Immunohistochemical staining for tumor necrosis factor-α (TNF-α) (antibody used: Cat# ab6671, Abcam, Tokyo, Japan) in rat liver sections after ischemia-reperfusion injury. (A) Control liver showing complete absence of TNF-α staining. (B) Intense and strong staining of TNF-α in macrophages that infiltrated into the necrotic zone (x100).
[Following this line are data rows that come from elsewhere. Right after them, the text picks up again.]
-- ==== Sys2Proof/Tests/Slice0.lean ====
section
/-! SUPPORT. Tests of the model: the worked cases of the manual, the refusals of the well-formedness checks, frames written
out by hand, and, for every statement with hypotheses, a state and operands that meet them. -/

-- One test after another: many tests decided at once would need more threads than the check's memory limit allows.
set_option Elab.async false

namespace Sys2Proof.Tests

open Sys2Proof.Machine

/-! ## Small states -/

/-- The worktop recipe of 2.6. -/
def worked : Recipe := ⟨true, 520, 3800, 1400, 2000, 400, 10, 6, 150, 300, 120, 800, 1000⟩

/-- The same recipe as a TABLE_WRITE carries it. -/
def image : RecipeImage := ⟨1, 520, 3800, 1400, 2000, 400, 10, 6, 150, 300, 120, 800, 1000⟩

/-- The state a command leads to, or the same state where the part stops. -/
def after (c : Instr) (s : State) : State :=
  match exec c s with
  | .next t => t
  | _ => s

/-- Recipe 0 written, and policy USE with it. -/
def written : State :=
  { State.reset with
    config := { State.reset.config with
      recipes := worked :: List.replicate 31 Recipe.powerOn, control := ⟨0, .use, 0⟩ } }

/-- A job open on lane A, its sequencer as `f` makes it. -/
def jobA (f : Sequencer → Sequencer) : State :=
  written.modSeq .A fun q => f { q with state := .ready, recipe := some 0 }

/-- Jobs open on both lanes. -/
def jobs (f g : Sequencer → Sequencer) : State :=
  (jobA f).modSeq .B fun q => g { q with state := .ready, recipe := some 0 }

/-- With these entries in lane A's queue. -/
def holding (entries : List Entry) (s : State) : State :=
  s.modQueue .A fun _ => { entries := entries, put := entries.length, get := 0 }

/-- A straight cut of quality 4 in one direction. -/
def straight (dir : Nat) (off closing : Bool) : Cut := ⟨2500, dir, dir, 4, off, closing⟩

/-- An entry of the queue. -/
def entry (segId : Nat) (seg : Segment) (junction : Junction) : Entry := ⟨segId, seg, 201, 201, junction⟩

/-- A reply as the first frame of a port's transmit order. -/
def replied (p : Port) (kind result : Byte) (body : List Byte) (s : State) : Bool :=
  (s.port p).tx.head? == some (wire 0x80#8 (kind :: result :: body))

/-! ## What the well-formedness checks refuse -/

theorem test_jobOpen_field_too_wide : (Instr.jobOpen .A 65536 10).wellFormed = false := by decide
theorem test_post_segId_too_wide : (Instr.post .A 65536 (.known (.pierce none))).wellFormed = false := by decide
theorem test_traverse_length_too_wide : (Instr.post .A 0 (.known (.traverse 16777216))).wellFormed = false := by decide
theorem test_pierce_dwell_too_wide : (Instr.post .A 0 (.known (.pierce (some 65536)))).wellFormed = false := by decide
theorem test_cut_quality_too_wide :
    (Instr.post .A 0 (.known (.line ⟨1, 0, 0, 256, false, false⟩))).wellFormed = false := by decide
theorem test_arc_radius_too_wide :
    (Instr.post .A 0 (.known (.arc (straight 0 false false) 65536))).wellFormed = false := by decide
theorem test_unknown_kind_is_no_segment : (Instr.post .A 0 (.unknownKind 3)).wellFormed = false := by decide
theorem test_done_segId_too_wide : (Instr.done .B 65536).wellFormed = false := by decide
theorem test_abort_lane_too_wide : (Instr.abort (.cell 256)).wellFormed = false := by decide
theorem test_complRead_count_too_wide : (Instr.complRead .A 256).wellFormed = false := by decide
theorem test_head_mask_too_wide : (Instr.clear .A 0x00010000#32).wellFormed = false := by decide
theorem test_mask_too_wide : (Instr.mask .B 0x00010000#32).wellFormed = false := by decide
theorem test_counterRead_flag_of_clear : (Instr.counterRead .C 0 1).wellFormed = false := by decide
theorem test_counterReadClear_group_too_wide : (Instr.counterReadClear .C 256).wellFormed = false := by decide
theorem test_recipe_write_field_too_wide :
    (Instr.tableWriteRecipe 0 { image with sb := 65536 }).wellFormed = false := by decide
theorem test_element_write_field_too_wide :
    (Instr.tableWriteElement 0 ⟨256, 0, 0, 0, 10, 10, 0, 0⟩).wellFormed = false := by decide
theorem test_control_write_field_too_wide : (Instr.tableWriteControl 0 ⟨0, 0, 256⟩).wellFormed = false := by decide
theorem test_factor_write_short : (Instr.tableWriteFactorTable .dq 0 [1000, 1500, 2200]).wellFormed = false := by decide
theorem test_undefined_item_is_no_table : (Instr.tableReadFactorTable (.undefined 10) 0).wellFormed = false := by decide
theorem test_partition_write_field_too_wide :
    (Instr.tableWritePartition 0 ⟨⟨65536, 2⟩, ⟨2, 2⟩, ⟨4, 1⟩, ⟨5, 1⟩, 0, 0, 0, 0⟩).wellFormed = false := by decide
theorem test_timing_write_field_too_wide :
    (Instr.tableWriteTiming 0 ⟨2000, 3000, 10000, 1000, 10, 20, 150, 200, 300, 150, 10, 1500, 4, 1, 2, 100, 4, 800, 5,
      256⟩).wellFormed = false := by decide
theorem test_table_index_too_wide : (Instr.tableReadRecipe 256).wellFormed = false := by decide
theorem test_mode_off_is_no_mode_on : (Instr.modeMirrorOn 0).wellFormed = false := by decide
theorem test_refused_payload_too_long :
    (Instr.frameRefused .A 0x01#8 (List.replicate 49 0x00#8)).wellFormed = false := by decide
theorem test_feedback_pressure_too_wide : (Instr.feedback 65536 1).wellFormed = false := by decide
theorem test_ripple_pressure_too_wide : (Instr.rippleWindowComplete 65536).wellFormed = false := by decide

/-! ## Frames written out by hand (R170, R175, R176, R188) -/

theorem test_crc_check_value :
    crc16 [0x31#8, 0x32#8, 0x33#8, 0x34#8, 0x35#8, 0x36#8, 0x37#8, 0x38#8, 0x39#8] = 0x29B1#16 := by decide +kernel
theorem test_decode_next : decodeFrame .A 0x04#8 [] = .next .A := by decide +kernel
theorem test_decode_done : decodeFrame .B 0x05#8 [0x01#8, 0x02#8] = .done .B 258 := by decide +kernel
theorem test_decode_line :
    decodeFrame .A 0x03#8 [0x00#8, 0x29#8, 0x02#8, 0x00#8, 0x09#8, 0xC4#8, 0x03#8, 0x84#8, 0x03#8, 0x84#8, 0x04#8, 0x03#8] =
      .post .A 41 (.known (.line (straight 900 true true))) := by decide +kernel
theorem test_decode_unknown_segment_kind :
    decodeFrame .A 0x03#8 [0x00#8, 0x01#8, 0x09#8, 0xFF#8] = .post .A 1 (.unknownKind 9) := by decide +kernel
theorem test_decode_counter_read : decodeFrame .A 0x13#8 [0x02#8, 0x00#8] = .counterRead .A 2 0 := by decide +kernel
theorem test_decode_mode_off : decodeFrame .C 0x22#8 [0x00#8] = .modeMirrorOff := by decide +kernel
theorem test_decode_route : decodeFrame .C 0x23#8 [0x80#8, 0x01#8] = .route 0x8001#16 := by decide +kernel
theorem test_decode_reset : decodeFrame .C 0x24#8 [] = .reset := by decide +kernel
theorem test_decode_undefined_item :
    decodeFrame .C 0x21#8 [0x0B#8, 0x00#8] = .tableReadFactorTable (.undefined 11) 0 := by decide +kernel
theorem test_decode_wrong_port : decodeFrame .C 0x04#8 [] = .frameRefused .C 0x04#8 [] := by decide +kernel
theorem test_decode_wrong_length :
    decodeFrame .A 0x08#8 [] = .frameRefused .A 0x08#8 [] := by decide +kernel

/-! ## The worked cases of the manual -/

/-- The pressure factor of 3800 bar and the ratios of R29. -/
theorem test_pressure_ratios :
    readKp .powerOn 3800 = 936 ∧ pressureRatio .powerOn 1400 3800 = 273 ∧ pressureRatio .powerOn 3420 3800 = 871 ∧
      pressureRatio .powerOn 4200 3800 = 1000 := by decide
/-- The segment feeds of 2.6.2 and 2.6.3. -/
theorem test_segment_feeds :
    segmentFeed .powerOn worked (.line (straight 0 false false)) = 201 ∧
      segmentFeed .powerOn worked (.arc (straight 0 false false) 150) = 135 ∧
      segmentFeed .powerOn worked (.arc (straight 0 false true) 150) = 108 ∧
      segmentFeed .powerOn worked (.arc (straight 0 false false) 12) = 60 ∧
      segmentFeed .powerOn worked (.arc (straight 0 false false) 30) = 70 := by decide
/-- The clamped feed of 2.6.5. -/
theorem test_clamped_feed :
    segmentFeed .powerOn { worked with sb := 6000, pCut := 6200, lCut := 16 }
      (.line { straight 0 false false with quality := 0 }) = 6000 := by decide
/-- The junctions of 2.6.4. -/
theorem test_junctions :
    junctionFeed .powerOn 0 0 201 135 = 135 ∧ junctionFeed .powerOn 900 1800 201 201 = 60 ∧
      junctionFeed .powerOn 3550 85 201 201 = 187 := by decide
/-- The turn angles of R30. -/
theorem test_turn_angles :
    turnAngle 3550 85 = 135 ∧ turnAngle 3500 100 = 200 ∧ turnAngle 450 2250 = 1800 := by decide
/-- The closing arc of 2.6.3 is refused with its feed, 108. -/
theorem test_post_below_floor :
    replied .A 0x03#8 0x0A#8 [0x00#8, 0x2D#8, 0x00#8, 0x6C#8]
      (after (.post .A 45 (.known (.arc (straight 0 false true) 150))) (jobA fun q => { q with postedJet := true })) =
        true := by decide +kernel
/-- The entries of 2.6.6 after POST 41 and POST 42. -/
theorem test_posted_junction_is_finalised :
    let s := holding [⟨40, .pierce none, 0, 0, .final⟩] (jobA fun q => { q with postedJet := true })
    let t := after (.post .A 42 (.known (.arc ⟨2500, 0, 900, 4, false, false⟩ 150)))
      (after (.post .A 41 (.known (.line (straight 0 false false)))) s)
    t.laneA.queue.entries.map (fun e => (e.segId, e.fSeg, e.fJunc, e.junction)) =
      [(40, 0, 0, .final), (41, 201, 135, .final), (42, 135, 135, .provisional)] := by decide +kernel

/-! ## Commands on small states -/

/-- After power-on no job can be opened (R8). -/
theorem test_jobOpen_without_recipe :
    replied .A 0x01#8 0x06#8 [0xFF#8, 0xFF#8] (after (.jobOpen .A 300 200) State.reset) = true := by decide +kernel
theorem test_jobOpen_enters_ready :
    (after (.jobOpen .A 300 200) written).laneA.seq.state = .ready ∧
      (after (.jobOpen .A 300 200) written).arbiter.target = 1000 := by decide +kernel
theorem test_jobClose_returns_to_zero :
    (after (.jobClose .A) (after (.jobOpen .A 300 200) written)).arbiter.target = 0 := by decide +kernel
theorem test_next_of_an_empty_queue :
    replied .A 0x04#8 0x00#8 [0x01#8, 0x01#8] (after (.next .A) (jobA id)) = true := by decide +kernel
/-- A NEXT for a PIERCE is granted in the event, and its reply tells of the release (R74). -/
theorem test_next_releases_a_pierce :
    let t := after (.next .A) (holding [⟨40, .pierce none, 0, 0, .final⟩] (jobA id))
    replied .A 0x04#8 0x00#8 [0x00#8, 0x00#8, 0x28#8, 0x01#8, 0x00#8, 0x00#8, 0x00#8, 0x00#8] t = true ∧
      t.laneA.seq.state = .piercing .ramp ∧ t.arbiter.target = 1400 ∧ t.portA.tx.length = 1 := by decide +kernel
theorem test_done_of_a_traverse :
    let s := jobA fun q =>
      { q with state := .traversing, released := .segment ⟨7, .traverse 100, 0, 0, .final⟩, elapsed := some 3 }
    (after (.done .A 7) s).laneA.seq.state = .ready ∧ (after (.done .A 7) s).laneA.fifo.length = 1 := by decide +kernel
theorem test_resume_owes_a_kerf_repierce :
    let s := jobA fun q =>
      { q with state := .fault, faultCause := some .stall, lastFaulted := some .line, postedJet := true }
    (after (.resume .A) s).laneA.seq.repierceKind = some .kerf := by decide +kernel
theorem test_abort_writes_its_record :
    ((after (.abort (.head .A)) (holding [⟨40, .pierce none, 0, 0, .final⟩] (jobA id))).laneA.fifo.map
      fun r => (r.kind, r.discarded)) = [(.abort, some 1)] := by decide +kernel
theorem test_inhibit_faults_a_cut :
    (after .inhibitAssert (jobA fun q => { q with state := .openIdle })).laneA.seq.state = .fault := by decide +kernel
theorem test_pump_loss_empties_the_history :
    (after (.feedback 3000 3) (after (.feedback 3000 1) State.reset)).monitor.history = [] := by decide +kernel
theorem test_feedback_is_held_to_7000 : (after (.feedback 65535 1) State.reset).monitor.filtered = 7000 := by
  decide +kernel
theorem test_timestamp_wraps :
    (after .timestampWrap { State.reset with timestamp := 65535 }).timestamp = 0 ∧
      (after .timestampWrap { State.reset with timestamp := 65535 }).cellPending .timeWrap = true := by decide +kernel
/-- Lane A in RAMP with the grant, its settle and its lock timeout expiring at the next tick. -/
def ramping (lock : Nat) : State :=
  ((jobA fun q => { q with state := .piercing .ramp, lockTimer := some lock }).modMonitor fun m =>
    { m with history := [1400], filtered := 1400, settleTimer := some 1, ramped := 1400, streaming := true }).modArbiter
      fun a => { a with holder := some ⟨.A, .full, 1400⟩, target := 1400 }
/-- The tick whose expiry opens the valve counts in VALVE_OPEN_MS (9.4, tick 1230). -/
theorem test_opening_tick_counts :
    (after .settleTimerExpiry (after .timebaseTick (ramping 9))).laneA.counters.valveOpenMs = 1 := by decide +kernel
/-- A lock timeout taken before the settle leaves the valve closed, and no tick counts (R75). -/
theorem test_lock_timeout_first_counts_nothing :
    let s := after .settleTimerExpiry (after (.lockTimeoutExpiry .A) (after .timebaseTick (ramping 1)))
    s.laneA.seq.state = .fault ∧ s.laneA.counters.valveOpenMs = 0 := by decide +kernel
/-- The tick whose expiry closes the valve does not count in VALVE_OPEN_MS (9.4, tick 2780). -/
theorem test_closing_tick_does_not_count :
    let s := jobA fun q => { q with state := .stopping, purgeTimer := some 2 }
    let closed := after (.purgeExpiry .A) (after .timebaseTick (after .timebaseTick s))
    closed.laneA.seq.state = .ready ∧ closed.laneA.counters.valveOpenMs = 1 := by decide +kernel
/-- A POST taken before the stall expiry keeps the valve open, and the tick counts (R73). -/
theorem test_post_before_the_stall_counts :
    let s := holding [entry 41 (.line (straight 0 false false)) .provisional]
      (jobA fun q =>
        { q with state := .openIdle, nextPending := true, postedJet := true, lastSegId := some 41, stallTimer := some 1 })
    let t := after (.post .A 42 (.known (.line (straight 0 false false)))) (after .timebaseTick s)
    t.laneA.seq.state = .cutting ∧ t.laneA.counters.valveOpenMs = 1 := by decide +kernel
/-- The first SETPOINT after a start is 0 with the run flag clear, whatever the target (R116, R194). -/
theorem test_first_setpoint :
    let s := after .timebaseTick (after (.jobOpen .A 300 200) written)
    s.arbiter.target = 1000 ∧ s.pumpTx = [wire 0x60#8 [0x00#8, 0x00#8, 0x00#8]] ∧
      (after .timebaseTick s).monitor.ramped = 10 := by decide +kernel
theorem test_counter_saturates :
    countUp 1 4294967295 = 4294967295 ∧ countUp 600000 4294967000 = 4294967295 := by decide
/-- The steps of level 6 in a cycle (R148). -/
theorem test_pattern_of_level_6 :
    (List.range 16).filter (fun k => emitsStep k 6) = [2, 5, 7, 10, 13, 15] := by decide
theorem test_reset_closes_the_jobs :
    (after .reset (jobs id id)).laneA.seq.state = .closed ∧ (after .reset (jobs id id)).config = written.config := by
  decide +kernel
theorem test_no_word_is_a_command : decodeTableWord 16 0x0001 = none := by decide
TNF-α is a pro-inflammatory cytokine produced by activated macrophages during acute inflammation and serves as a marker for the degree of hepatic injury during ischemia-reperfusion. (Originally published as a Figure panel in Am J Physiol Gastrointest Liver Physiol 2016; 311: G305–G312 by the authors).

Fig. 4

Lipid peroxidation of polyunsaturated fatty acids depicting the production of toxic end products malondialdehyde (MDA) and 4-hydroxy-2-nonenal (4-HNE). The toxic aldehydes MDA and 4-HNE can react with the -NH2 group of proteins and DNA bases to form adducts that can cause mutations. (A) Oxidative degradation of arachidonic acid and formation of MDA. (B) Oxidative breakdown of linoleic acid to hydroperoxynonenal and then to hydroxynonenal.

Fig. 5

Schematic presentation of the prospective therapeutic approaches to attenuate ischemia-reperfusion injury, promote repair of impaired hepatocytes, and regenerate the injured liver tissue. Various pharmacological agents, potent antioxidants, and mesenchymal stem cells from different sources could be used for the purpose.